# What is needed
From the first line of the data through the line containing "simp only [show (x.core k).preempt", return each line exactly.

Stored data

-- ==== Sys2Proof/Laws/Exec.lean ====
section
/-! SUPPORT. The arm of each command: what `exec` answers for it is what its meaning answers. -/
namespace Sys2Proof.Machine
open Sys2Proof
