/-- Settles O25: each happening of an invocation where its condition holds. -/
theorem invocations : Obligations.Invocations := by
  unfold Obligations.Invocations
  intro s c k n t rd target ctr h asked prog entry v b p tr i x g nx key freed due hs
  have overdue : ∀ u code, (x.reach u).betweenExc k code = due (x.reach u) code := fun u code => by rw [Chan.betweenExc_eq, Chan.reach_core]
  refine ⟨fun h64 hi hopen hp => ?_, fun ht htar hnamed hp hf => ?_, fun hst hw => ?_, fun hp hst hh => ?_, fun hi hb h0 hst hh => ?_, fun he hv hp => ?_⟩
  · refine exec_on x exec_invocationStart ?_
    have hcore : (x.core k).inv = none := hi
    have hcopen : x.coreOpen k = true := by
      obtain h | h := hopen
      · simp [Chan.coreOpen, hs, h64, h]
      · simp [Chan.coreOpen, Chan.schedulable, hs, h64, not_le.2 h]
    simp only [Chan.fillCore, hcore, hcopen, hp, Option.isNone_none, Bool.and_self, if_true]
  · refine exec_on x exec_triggerFire ?_
    simp only [ht]
    refine (if_pos ?_).trans ?_
    · obtain h | h := hnamed <;> simp [hs, htar, h]
    · have hprog : ({ x with gaf := { x.gaf with triggers := x.gaf.triggers.del k } } : Chan).prog tr.prog = some p := hp
      simp only [Chan.fire, hprog, hf, Bool.false_eq_true, if_false]
      rfl
  · refine exec_on x exec_waitTimeout ?_
    have hst' : (x.core k).st = .waiting := hst
    have hw' : (x.core k).wait = some (.counter ctr h target (some t) rd) := hw
    simp only [hst', hw', hs, if_true, Chan.reach_time]
    rfl
  · refine exec_on x exec_cheapPointOverdue ?_
    simp only [show (x.core k).preempt = some asked from hp]
    exact (if_pos (by simp [hs, show (x.core k).st = _ from hst, show (x.core k).held = _ from hh])).trans (overdue _ _)
  · refine exec_on x exec_budgetExceeded ?_
    simp only [show (x.core k).inv = some i from hi, hb]
    exact (if_pos (by simp [hs, h0, show (x.core k).st = _ from hst, show (x.core k).held = _ from hh])).trans (overdue _ _)
  · have restarts : ∀ {z}, (if 256 ≤ v then _ else _) = z → nx (.residentRestart c prog entry) z := fun hz => by
      refine exec_on x exec_residentRestart ?_
      simp only [show x.gaf.restarts.find (prog * 65536 + entry) = some v from hv, hp]
      exact (if_pos (by simp [hs, he])).trans hz
    exact ⟨fun h => restarts (if_pos h), fun h => restarts (if_neg (not_le.2 h))⟩

end Sys2Proof.Machine
end

section
/-! PROOFS. Frames, pauses and links of a port (R55, R263 to R268, R270, R271, R276, R286, R303). -/
namespace Sys2Proof.Machine
open Sys2Proof
-- Theorem by theorem: side by side, the checks of this text take more memory than they are given.
set_option Elab.async false

section
variable (x : Chan) (t n : Nat)

theorem Chan.reach_port : (x.reach t).port n = x.port n := by rw [Chan.reach_eq]; rfl

theorem Chan.reach_fnState : (x.reach t).fnState n = x.fnState n := by rw [Chan.reach_eq]; rfl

# Solution to this task
-- ==== Sys2Proof/Laws/Exec.lean ====
section
/-! SUPPORT. The arm of each command: what `exec` answers for it is what its meaning answers. -/
namespace Sys2Proof.Machine
open Sys2Proof
/-- Settles O25: each happening of an invocation where its condition holds. -/
theorem invocations : Obligations.Invocations := by
  unfold Obligations.Invocations
  intro s c k n t rd target ctr h asked prog entry v b p tr i x g nx key freed due hs
  have overdue : ∀ u code, (x.reach u).betweenExc k code = due (x.reach u) code := fun u code => by rw [Chan.betweenExc_eq, Chan.reach_core]
  refine ⟨fun h64 hi hopen hp => ?_, fun ht htar hnamed hp hf => ?_, fun hst hw => ?_, fun hp hst hh => ?_, fun hi hb h0 hst hh => ?_, fun he hv hp => ?_⟩
  · refine exec_on x exec_invocationStart ?_
    have hcore : (x.core k).inv = none := hi
    have hcopen : x.coreOpen k = true := by
      obtain h | h := hopen
      · simp [Chan.coreOpen, hs, h64, h]
      · simp [Chan.coreOpen, Chan.schedulable, hs, h64, not_le.2 h]
    simp only [Chan.fillCore, hcore, hcopen, hp, Option.isNone_none, Bool.and_self, if_true]
  · refine exec_on x exec_triggerFire ?_
    simp only [ht]
    refine (if_pos ?_).trans ?_
    · obtain h | h := hnamed <;> simp [hs, htar, h]
    · have hprog : ({ x with gaf := { x.gaf with triggers := x.gaf.triggers.del k } } : Chan).prog tr.prog = some p := hp
      simp only [Chan.fire, hprog, hf, Bool.false_eq_true, if_false]
      rfl
  · refine exec_on x exec_waitTimeout ?_
    have hst' : (x.core k).st = .waiting := hst
    have hw' : (x.core k).wait = some (.counter ctr h target (some t) rd) := hw
    simp only [hst', hw', hs, if_true, Chan.reach_time]
    rfl
  · refine exec_on x exec_cheapPointOverdue ?_
    simp only [show (x.core k).preempt = some asked from hp]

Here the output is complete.